The technology discussed herein refers to processor cores, processors, servers, databases, software applications, and other computer-based systems, as well as actions taken and information sent to and from these systems. The inherent flexibility of computer-based systems allows for a variety of possible configurations, combinations, and divisions of tasks and functionality between and among components. For example, the processes discussed herein may be implemented using a single device or component or multiple devices or components working in combination. Databases and applications may be implemented on a single system or distributed across multiple systems. Distributed components may operate sequentially or in parallel.

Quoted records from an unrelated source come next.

-- ==== Sys2Proof/Machine/Dispatch.lean ====
section
/-! DEFINITION. One arm per instruction: a direct call of its meaning. -/

namespace Sys2Proof.Machine
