-- ==== Sys2Proof/Certificates/Slice0/Obligations.lean ====
section
/-! DEFINITION. The statements for the provers. A statement about a word has the form: in every state in which the word
fires (`Fires`, `Moves`, `VFires` of Safety), `exec` answers the next state written out, from the state the transport has
passed (`State.passed`: results due are visible, the PC has moved on, one transport is counted in every window). -/

namespace Sys2Proof.Machine

/-! ### Tables of the rules -/

/-- R80: what each A trigger but bfx writes to a.r, from a.o and the trigger value, in the rule's own arithmetic. -/
def aluRows : List (Trig × (Word → Word → Word)) :=
  [ (.add, fun a t => a + t), (.sub, fun a t => a - t)
  , (.addw, fun a t => ((a + t).setWidth 32).signExtend 64), (.subw, fun a t => ((a - t).setWidth 32).signExtend 64)
  , (.and, fun a t => a &&& t), (.or, fun a t => a ||| t), (.xor, fun a t => a ^^^ t), (.andn, fun a t => a &&& ~~~t)
  , (.shl, fun a t => a <<< (t.toNat % 64)), (.shr, fun a t => a >>> (t.toNat % 64))
  , (.sra, fun a t => BitVec.ofInt 64 (a.toInt / 2 ^ (t.toNat % 64)))
  , (.shlw, fun a t => (a.setWidth 32 <<< (t.toNat % 32)).signExtend 64)
  , (.shrw, fun a t => (a.setWidth 32 >>> (t.toNat % 32)).signExtend 64)
  , (.sraw, fun a t => BitVec.ofInt 64 ((a.setWidth 32).toInt / 2 ^ (t.toNat % 32)))
  , (.rotl, fun a t => (a <<< (t.toNat % 64)) ||| (a >>> (64 - t.toNat % 64)))
  , (.min, fun a t => if a.toInt < t.toInt then a else t), (.max, fun a t => if a.toInt < t.toInt then t else a)
  , (.minu, fun a t => if a.toNat < t.toNat then a else t), (.maxu, fun a t => if a.toNat < t.toNat then t else a)
  , (.mov, fun _ t => t)
  , (.sext, fun a t => BitVec.ofInt 64 (Int.bmod a.toNat (2 ^ (t.toNat % 64 + 1))))
  , (.zext, fun a t => BitVec.ofNat 64 (a.toNat % 2 ^ (t.toNat % 64 + 1)))
  , (.clz, fun _ t => BitVec.ofNat 64 ((List.range 64).findIdx (fun i => t.getLsbD (63 - i))))
  , (.ctz, fun _ t => BitVec.ofNat 64 ((List.range 64).findIdx (fun i => t.getLsbD i)))
  , (.popc, fun _ t => BitVec.ofNat 64 ((List.range 64).countP (fun i => t.getLsbD i)))
  , (.ceq, fun a t => if a = t then 1 else 0), (.cne, fun a t => if a = t then 0 else 1)
  , (.clt, fun a t => if a.toInt < t.toInt then 1 else 0), (.cltu, fun a t => if a.toNat < t.toNat then 1 else 0)
  , (.cle, fun a t => if a.toInt ≤ t.toInt then 1 else 0), (.cleu, fun a t => if a.toNat ≤ t.toNat then 1 else 0)
  , (.shl16or, fun a t => (a <<< 16) ||| (t &&& 0xFFFF)) ]

/-- R82: what each multiply writes to m.r, from m.o and the trigger value. -/
def mulRows : List (Trig × (Word → Word → Word)) :=
  [ (.mul, fun a t => BitVec.ofNat 64 (a.toNat * t.toNat))
  , (.mulw, fun a t => BitVec.ofInt 64 (Int.bmod ((a.setWidth 32).toNat * (t.setWidth 32).toNat) (2 ^ 32)))
  , (.mulh, fun a t => BitVec.ofInt 64 (a.toInt * t.toInt / 2 ^ 64))
  , (.mulhu, fun a t => BitVec.ofNat 64 (a.toNat * t.toNat / 2 ^ 64)) ]

/-- R83: what each division writes to m.r where the divisor is not zero, and where it is. -/
def divRows : List (Trig × (Word → Word → Word) × (Word → Word)) :=
  [ (.div, fun a t => BitVec.ofInt 64 (a.toInt.tdiv t.toInt), fun _ => -1)
  , (.divu, fun a t => BitVec.ofNat 64 (a.toNat / t.toNat), fun _ => -1)
  , (.rem, fun a t => a - t * BitVec.ofInt 64 (a.toInt.tdiv t.toInt), fun a => a)
  , (.remu, fun a t => a - t * BitVec.ofNat 64 (a.toNat / t.toNat), fun a => a) ]

/-- R85, R89, R90: the F operations that call Round once, from the mode, the draw, f.o, f.o2 and the trigger value. -/
def roundRows : List (Trig × (Rm → Nat → Word → Word → Word → FRes)) :=
  [ (.fadd, fun rm r a _ t => fp32.add rm r (f32 a) (f32 t)), (.fsub, fun rm r a _ t => fp32.add rm r (f32 a) (f32 t).neg)
  , (.fmul, fun rm r a _ t => fp32.mul rm r (f32 a) (f32 t)), (.fma, fun rm r a c t => fp32.fma rm r (f32 a) (f32 t) (f32 c))
  , (.fcvtF, fun rm r _ _ t => fp32.round rm r (decide (t.toInt < 0)) t.toInt.natAbs 0)
  , (.fcvtBf, fun rm r _ _ t => bf16.convert rm r (f32 t)), (.fcvtE4, fun rm r _ _ t => e4m3.convert rm r (f32 t))
  , (.fcvtE5, fun rm r _ _ t => e5m2.convert rm r (f32 t)) ]

/-- R86 to R91: the F operations that take no draw: their 64-bit result and their flags. -/
def plainRows : List (Trig × (Word → Word → Word × Flags)) :=
  [ (.fmin, fun a t => let x := minMax false (a.setWidth 32) (t.setWidth 32); (x.code.setWidth 64, x.flags))
  , (.fmax, fun a t => let x := minMax true (a.setWidth 32) (t.setWidth 32); (x.code.setWidth 64, x.flags))
  , (.fneg, fun _ t => ((~~~t &&& 0x80000000) ||| (t &&& 0x7FFFFFFF), 0))
  , (.fceq, fun a t => (if (f32 a).eq (f32 t) then 1 else 0, (f32 a).nv ||| (f32 t).nv))
  , (.fclt, fun a t => (if (f32 a).lt (f32 t) then 1 else 0, if (f32 a).isNaN ∨ (f32 t).isNaN then flagNV else 0))
  , (.fcle, fun a t => (if (f32 a).lt (f32 t) ∨ (f32 a).eq (f32 t) then 1 else 0,
      if (f32 a).isNaN ∨ (f32 t).isNaN then flagNV else 0))
  , (.fexpBf, fun _ t => let x := widen bf16 (t.toNat % 2 ^ 16); (x.code.setWidth 64, x.flags))
  , (.fexpE4, fun _ t => let x := widen e4m3 (t.toNat % 2 ^ 8); (x.code.setWidth 64, x.flags))
  , (.fexpE5, fun _ t => let x := widen e5m2 (t.toNat % 2 ^ 8); (x.code.setWidth 64, x.flags))
  , (.fclass, fun _ t => (fclassOf (t.setWidth 32), 0)) ]

/-- R93, R97: the integer and selection operations of V lane by lane, from v.o, v.o2, the trigger value and the lane. -/
def laneRows : List (VTrig × (Vec → Vec → Vec → Nat → W32)) :=
  [ (.vaddI, fun o _ t i => lane o i + lane t i), (.vsubI, fun o _ t i => lane o i - lane t i)
  , (.vmulI, fun o _ t i => lane o i * lane t i), (.vand, fun o _ t i => lane o i &&& lane t i)
  , (.vor, fun o _ t i => lane o i ||| lane t i), (.vxor, fun o _ t i => lane o i ^^^ lane t i)
  , (.vshl, fun o _ t i => lane o i <<< ((lane t i).toNat % 32)), (.vshr, fun o _ t i => lane o i >>> ((lane t i).toNat % 32))
  , (.vsra, fun o _ t i => BitVec.ofInt 32 ((lane o i).toInt / 2 ^ ((lane t i).toNat % 32)))
  , (.vsel, fun o o2 t i => if lane o2 i = 0 then lane t i else lane o i), (.vbc, fun o _ t _ => lane o ((lane t 0).toNat % 16))
  , (.vrot, fun o _ t i => lane o ((i + (lane t 0).toNat) % 16)), (.vperm, fun o _ t i => lane o ((lane t i).toNat % 16)) ]

/-- R88, R93: the FP lane operations that take no draw, with the flags of a lane. -/
def vplainRows : List (VTrig × (Vec → Vec → Nat → FRes)) :=
  [ (.vmaxF, fun o t i => minMax true (lane o i) (lane t i)), (.vminF, fun o t i => minMax false (lane o i) (lane t i))
  , (.vceqF, fun o t i => ⟨if (fl32 o i).eq (fl32 t i) then -1 else 0, (fl32 o i).nv ||| (fl32 t i).nv⟩)
  , (.vcltF, fun o t i => ⟨if (fl32 o i).lt (fl32 t i) then -1 else 0,
      if (fl32 o i).isNaN ∨ (fl32 t i).isNaN then flagNV else 0⟩)
  , (.vunpBf, fun o t i => widen bf16 (o.extractLsb' ((16 * ((lane t 0).toNat % 2) + i) * 16) 16).toNat)
  , (.vunpE4, fun o t i => widen e4m3 (o.extractLsb' ((16 * ((lane t 0).toNat % 4) + i) * 8) 8).toNat)
  , (.vunpE5, fun o t i => widen e5m2 (o.extractLsb' ((16 * ((lane t 0).toNat % 4) + i) * 8) 8).toNat) ]

/-- R93, R94: the lane operations that call Round once a lane, lane 0 first. -/
def vroundRows : List (VTrig × (Vec → Vec → Vec → Nat → Rm → Nat → FRes)) :=
  [ (.vaddF, fun o _ t i rm r => fp32.add rm r (fl32 o i) (fl32 t i))
  , (.vsubF, fun o _ t i rm r => fp32.add rm r (fl32 o i) (fl32 t i).neg)
  , (.vmulF, fun o _ t i rm r => fp32.mul rm r (fl32 o i) (fl32 t i))
  , (.vfmaF, fun o o2 t i rm r => fp32.fma rm r (fl32 o i) (fl32 t i) (fl32 o2 i))
  , (.vexp2F, fun _ _ t i rm r => fp32.exp2 rm r (fl32 t i)), (.vrcpF, fun _ _ t i rm r => fp32.rcp rm r (fl32 t i))
  , (.vrsqF, fun _ _ t i rm r => fp32.rsqrt rm r (fl32 t i)) ]

/-- R95: the shift-in conversions, with the format and the width of an element. -/
def vconvertRows : List (VTrig × Fmt × Nat) := [(.vcvtBf, bf16, 16), (.vcvtE4, e4m3, 8), (.vcvtE5, e5m2, 8)]

/-- R76, R98: node `k` of the reduction tree, in the order of its draws: nodes 0 to 7 take two neighbouring lanes, node
`k` from 8 on the nodes 2(k − 8) and 2(k − 8) + 1; node 14 is the root. The first number bounds the depth. -/
def treeNode (f : Nat → W32 → W32 → FRes) (v : Vec) : Nat → Nat → FRes
  | 0, k => f k (lane v (2 * k)) (lane v (2 * k + 1))
  | n + 1, k =>
    if k < 8 then f k (lane v (2 * k)) (lane v (2 * k + 1))
    else f k (treeNode f v n (2 * (k - 8))).code (treeNode f v n (2 * (k - 8) + 1)).code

The various techniques described herein may be implemented in connection with hardware or software or, alternatively, with a combination of both. Thus, the methods and apparatus of the present invention, or certain aspects or portions of the methods and apparatus of the present invention, may take the form of program code (i.e., instructions) embodied in tangible media, such as removable hard drives, U-drives, floppy diskettes, CD-ROMs, or any other machine-readable storage medium, wherein, when the program is loaded into and executed by a machine, such as a computer, the machine becomes an apparatus for practicing the invention.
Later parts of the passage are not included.